An architecture in which the user's PC or mobile device (the client) is the requesting machine and the server is the supplying machine, both of which are connected via a local area network (LAN) or a wide area network (WAN) such as the Internet.

Almost all processing today is some client/server variation; however, the term is no longer widely used. In the late 1980s and early 1990s, it was a hot buzzword as business applications migrated from central computers with terminals that were merely input/output devices to networks of desktop computers that shared the data processing.

The Web Is Client/Server
Terms such as "Web based" and "Web enabled" replaced the client/server buzzword, and the client/server term often implies older legacy systems. However, whether the term is used or not, Web-based systems today are entirely two-tier and three-tier client/server architectures. At the client side, the user's PC executes scripts in Web pages, and Web and application servers process data before sending results to the user. See scripting language, Java applet, Web server, application server and database server.

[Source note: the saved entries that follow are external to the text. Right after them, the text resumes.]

/-! ## Permutes, broadcast, insert and extract (R193-R195) -/

/-- VPERM (R193). -/
def opVperm (vd va vb : VReg) (m : MReg) : SlotOp :=
  { slot := 2, reads := [rV va, rV vb, rM m], writes := [.v vd.val], lat := 2,
    act := fun s =>
      let a := s.me.rdV va
      s.putV 2 vd (s.me.mask m) (mapLanes (fun x => if x.getLsbD 6 then 0 else lane a (x.toNat % 64)) (s.me.rdV vb)) 2 }
def execVperm (vd va vb : VReg) (m : MReg) (s : State) : Host.Outcome State Fault Refusal := (opVperm vd va vb m).run (.vperm vd va vb m) s

/-- The lane that a shuffle pattern selects for lane i (R194). -/
def shufLane (fn : ShufFn) (k : Nat) (a b : BitVec 2048) (i : Nat) : W32 :=
  match fn with
  | .rot => lane a ((i + k) % 64)
  | .slidedn => if i + k < 64 then lane a (i + k) else lane b (i + k - 64)
  | .slideup => if k ≤ i then lane a (i - k) else lane b (64 - k + i)
  | .bcastl => lane a k
  | .xorsw => lane a (Nat.xor i k)
  | .ziplo => if i % 2 = 0 then lane a (i / 2) else lane b ((i - 1) / 2)
  | .ziphi => if i % 2 = 0 then lane a (32 + i / 2) else lane b (32 + (i - 1) / 2)
  | .unzipe => if i < 32 then lane a (2 * i) else lane b (2 * (i - 32))
  | .unzipo => if i < 32 then lane a (2 * i + 1) else lane b (2 * (i - 32) + 1)
  | .rev => lane a (63 - i)

/-- The patterns that read VB (R194). -/
def ShufFn.readsB : ShufFn → Bool
  | .slidedn | .slideup | .ziplo | .ziphi | .unzipe | .unzipo => true
  | .rot | .bcastl | .xorsw | .rev => false

/-- VSHUF (R194). -/
def opVshuf (vd va vb : VReg) (fn : ShufFn) (k : Fin 64) (m : MReg) : SlotOp :=
  { slot := 2, reads := [rV va, rM m] ++ (if ShufFn.readsB fn then [rV vb] else []), writes := [.v vd.val], lat := 2,
    act := fun s =>
      s.putV 2 vd (s.me.mask m) (vecOf ((List.range 64).map (shufLane fn k.val (s.me.rdV va) (s.me.rdV vb)))) 2 }
def execVshuf (vd va vb : VReg) (fn : ShufFn) (k : Fin 64) (m : MReg) (s : State) : Host.Outcome State Fault Refusal := (opVshuf vd va vb fn k m).run (.vshuf vd va vb fn k m) s

def BTy.width : BTy → Nat
  | .b32 => 32
  | .b16 => 16
  | .b8 => 8

/-- VBCAST (R195). -/
def opVbcast (vd : VReg) (sa : SReg) (m : MReg) (ty : BTy) : SlotOp :=
  { slot := 2, reads := [rS sa, rM m], writes := [.v vd.val], lat := 2,
    act := fun s =>
      s.putV 2 vd (s.me.mask m) (vecOf (List.replicate 64 (splat (BTy.width ty) ((s.me.rdS sa).setWidth 32)))) 2 }
def execVbcast (vd : VReg) (sa : SReg) (m : MReg) (ty : BTy) (s : State) : Host.Outcome State Fault Refusal := (opVbcast vd sa m ty).run (.vbcast vd sa m ty) s

/-- VEXT (R195). -/
def opVext (d : SReg) (va : VReg) (ln : Fin 64) : SlotOp :=
  { slot := 2, reads := [rV va], writes := [.s d.val], lat := 2,
    act := fun s => s.putS 2 d ((lane (s.me.rdV va) ln.val).setWidth 64) 2 }
def execVext (d : SReg) (va : VReg) (ln : Fin 64) (s : State) : Host.Outcome State Fault Refusal := (opVext d va ln).run (.vext d va ln) s

/-- VINS: one lane is written (R195). -/
def opVins (vd : VReg) (sa : SReg) (ln : Fin 64) : SlotOp :=
  { slot := 2, reads := [rS sa], writes := [.v vd.val], lat := 2,
    act := fun s =>
      s.putV 2 vd (BitVec.ofNat 64 (2 ^ ln.val)) (vecOf (List.replicate 64 ((s.me.rdS sa).setWidth 32))) 2 }
def execVins (vd : VReg) (sa : SReg) (ln : Fin 64) (s : State) : Host.Outcome State Fault Refusal := (opVins vd sa ln).run (.vins vd sa ln) s

/-! ## Lane reductions (R196, R197) -/

/-- A pair of the tree: an absent member lets the other pass. -/
def pairUp {α : Type} (op : α → α → α) : Option α → Option α → Option α
  | some a, some b => some (op a b)
  | some a, none => some a
  | none, b => b

/-- One level of lane_tree. -/
def treeLevel {α : Type} (op : α → α → α) : List (Option α) → List (Option α)
  | a :: b :: r => pairUp op a b :: treeLevel op r
  | l => l

/-- lane_tree over 64 lanes: six levels. -/
def laneTree {α : Type} (op : α → α → α) (l : List (Option α)) : Option α :=
  (treeLevel op (treeLevel op (treeLevel op (treeLevel op (treeLevel op (treeLevel op l)))))).headD none

/-- Lanes with the inactive ones absent. -/
def presentLanes (v : BitVec 2048) (m : BitVec 64) : List (Option W32) :=
  (List.range 64).map fun i => if m.getLsbD i then some (lane v i) else none

/-- VRED's operation and its value when every lane is absent. -/
def redOp (isUnsigned : Bool) (fn : RedFn) (a b : W32) : W32 :=
  let le := if isUnsigned then decide (a.toNat ≤ b.toNat) else decide (a.toInt ≤ b.toInt)
  match fn with
  | .add => a + b
  | .min => if le then a else b
  | .max => if le then b else a
  | .and => a &&& b
  | .or => a ||| b
  | .xor => a ^^^ b

def redNone (isUnsigned : Bool) : RedFn → W32
  | .add | .or | .xor => 0
  | .min => if isUnsigned then 0xFFFFFFFF else 0x7FFFFFFF
  | .max => if isUnsigned then 0 else 0x80000000
  | .and => 0xFFFFFFFF

/-- VFRED's operation and its value when every lane is absent. -/
def fredOp (fn : FRedFn) (rm : RM) (a b : W32) : W32 :=
  match fn with
  | .add => roundFp32 rm ((fp32 a).add rm (fp32 b))
  | .min => fpMin (fp32 a) (fp32 b)
  | .max => fpMax (fp32 a) (fp32 b)

def fredNone : FRedFn → W32
  | .add => 0
  | .min => 0x7F800000
  | .max => 0xFF800000

/-- VRED (R197). -/
def opVred (d : SReg) (va : VReg) (m : MReg) (isUnsigned : Bool) (fn : RedFn) : SlotOp :=
  { slot := 2, reads := [rV va, rM m], writes := [.s d.val], lat := 6,
    act := fun s =>
      let r := (laneTree (redOp isUnsigned fn) (presentLanes (s.me.rdV va) (s.me.mask m))).getD (redNone isUnsigned fn)
      s.putS 2 d (if isUnsigned then r.setWidth 64 else r.signExtend 64) 6 }
def execVred (d : SReg) (va : VReg) (m : MReg) (isUnsigned : Bool) (fn : RedFn) (s : State) : Host.Outcome State Fault Refusal := (opVred d va m isUnsigned fn).run (.vred d va m isUnsigned fn) s

/-- VFRED (R197). -/
def opVfred (d : SReg) (va : VReg) (m : MReg) (fn : FRedFn) (rm : RM) : SlotOp :=
  { slot := 2, reads := [rV va, rM m], writes := [.s d.val], lat := 6,
    act := fun s =>
      s.putS 2 d (((laneTree (fredOp fn rm) (presentLanes (s.me.rdV va) (s.me.mask m))).getD (fredNone fn)).setWidth 64) 6 }
def execVfred (d : SReg) (va : VReg) (m : MReg) (fn : FRedFn) (rm : RM) (s : State) : Host.Outcome State Fault Refusal := (opVfred d va m fn rm).run (.vfred d va m fn rm) s

/-! ## Queue pops and moves (R198) -/

/-- VPOP (R198): the row leaves the queue at issue. -/
def opVpop (vd : VReg) (q : QReg) : SlotOp :=
  { slot := 2, writes := [.v vd.val], pops := some (q, 1),
    act := fun s =>
      let row := (((s.me.queue q).head?).map (·.words)).getD 0
      (s.putV 2 vd (BitVec.allOnes 64) row 1).popQueue q 1 }
def execVpop (vd : VReg) (q : QReg) (s : State) : Host.Outcome State Fault Refusal := (opVpop vd q).run (.vpop vd q) s

/-- VMOV (R198). -/
def opVmov (vd va : VReg) (m : MReg) : SlotOp :=
  vv1 1 vd va m id
def execVmov (vd va : VReg) (m : MReg) (s : State) : Host.Outcome State Fault Refusal := (opVmov vd va m).run (.vmov vd va m) s

end Sys2Proof.Machine
end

Virtual Assistants Are Client/Server
Alexa and Google Nest are clients that communicate with their respective servers. For example, ask Alexa a question, and the Alexa client forwards that request to the Amazon server.






Search a Database of a Million Records
The top illustration shows the client performing all the processing, and the server is merely storage. In the bottom example, the server DBMS responds to the client's queries and returns only matching records. See DBMS.






Three-tier Client/Server
A typical example of a company datacenter, processing is divided between two or more servers: one for application processing and another for database processing. See application server.






Blockchains Are Client/Server and Client/Client
Crypto transactions generated in a client are executed on a server as in this Ethereum example. Just to confuse things, the software that runs in all blockchain nodes is called a "client," because all the server nodes communicate with each other in a peer-to-peer environment. See Ethereum.